МП-127 Рация глухо потрескивала, а разлука...

Рация глухо потрескивала, а разлука справляла победу;
застряла
в проводах телеграмма.
Как неприятно кричать в пустоту: дескать, жди, я скоро приеду...
Волнами
разбушевалась мембрана.
Рушатся грёзы, стынут соблазны -
и неизвестно ни точно, ни твёрдо
радиостанциям самым разным,
кто ж этот самый тридцать четвёртый.

Двадцать второй, ты слышишь меня? Я - тридцать четвёртый! Приём!
Все так хотят, чтоб ты был от меня за тысячу вёрст - и не ближе.
Ливень непрошеный, грянувший с неба, усталые пальцы оближет -
и не признает печали моей: это мы лишь друзей признаём...

Смутно маячит машина вдали - не пойму: то ли "МАЗ", то ли "Мазда"...
На бампер
что-то тихонечко село.
Здесь гужевая повозка - и та сильней человека гораздо -
иду в её
направленьи несмело.
В вечной надежде, будто хоть что-то
будет в тумане двадцать второе,
одолевая сон и дремоту,
слепо лечу я над мостовою.

Двадцать второй, ты слышишь меня? Я - тридцать четвёртый! Приём!
И ведь не боги они, а сулят мне агонию с киевским пеклом.
Изображенье машины вдали где-то за горизонтом поблекло;
льют нам в бокалы вино расставанья, а мы бессознательно пьём...
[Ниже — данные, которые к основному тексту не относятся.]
-- ==== Sys2Proof/Config.lean ====
section
/-! DEFINITION. What the spec leaves open: free values, each an opaque constant that no proof can evaluate, applied to the
counter `tick` of State or to the operands it depends on. -/

namespace Sys2Proof.Config

/-- Cycles by which SR_CLK advances, beyond one, at a turn of the schedule (R38, R246; log 3). -/
opaque stepCycles : Nat → Nat

/-- Which of the words that a location has held since its command was issued an overlapping gather or scatter reads, by turn
and location, or under `.det` by the word's place in the command (R84, R236; log 10). -/
opaque gatherPick : Nat → Nat → Nat

/-- Whether a Barrow writes a progress chit at a block boundary (Table 11.23; log 10). -/
opaque progressChit : Nat → Bool

/-- The importance of a light-tree node whose bounds, power or point are not finite, where R376 states none, by the node's bytes and the
point, so that it never depends on issue order (R84): a fraction, or none for +∞ (log 20). -/
opaque lightImportance : List (BitVec 8) → List (BitVec 32) → Option (Nat × Nat)

/-- Whether the over-current clamp withholds the issue slot of a turn (R411; log 3). -/
opaque clampHolds : Nat → Bool

/-- The 32-byte sectors, beyond one and modulo 8, that the bytes of a crate take compressed (R462; log 70). -/
opaque crateSectors : List (BitVec 8) → Nat

/-- What a read of a register of access W, or of an address of the register space that holds no register, returns, by turn and
address (R448; log 26). -/
opaque openRegister : Nat → Nat → BitVec 64

/-- A field of a report record to which no rule gives a value, by the record's serial number and the field's offset (R427; log 29). -/
opaque openRecord : Nat → Nat → BitVec 64

/-- Whether an ML-DSA-87 signature over an image verifies under a public key: image, signature, key (R464; log 7). -/
opaque signatureOk : List Byte → List Byte → List Byte → Bool

/-- The digest of the public key in the fuses (R464; log 7). -/
opaque fuseDigest : List Byte

/-- The least security version in the fuses (R464; log 7). -/
opaque fuseVersion : Nat

/-- An ML-DSA-87 signature under the device identity key (R466; log 7). -/
opaque sign : List Byte → List Byte

/-- The certificate chain of slot 0 (R466; log 7). -/
opaque certChain : List Byte

/-- A key of the package's random bit generator or of a secure session (R457, R466; log 7). -/
opaque drawKey : Nat → List Byte

end Sys2Proof.Config
end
Чудится озеро атомных точек на небе, больном псориазом;
антенна
выгнулась знаком вопроса.
Миг дополнительный неосторожный - и я б уже был под "КамАЗом":
дороги
не разбирают колёса.
Слышится сквозь телеграфные мачты
звук из уютного сельского дома:
"Він на роботі, ви вже пробачте,
я - чергова тут, шістдесят сьома".

Двадцать второй, ты слышишь меня? Я - тридцать четвёртый! Приём!
Все так хотят, чтоб ты был от меня за тысячу вёрст - и не ближе.
Ливень непрошеный, грянувший с неба, усталые пальцы оближет -
и не признает печали моей: это мы лишь друзей признаём...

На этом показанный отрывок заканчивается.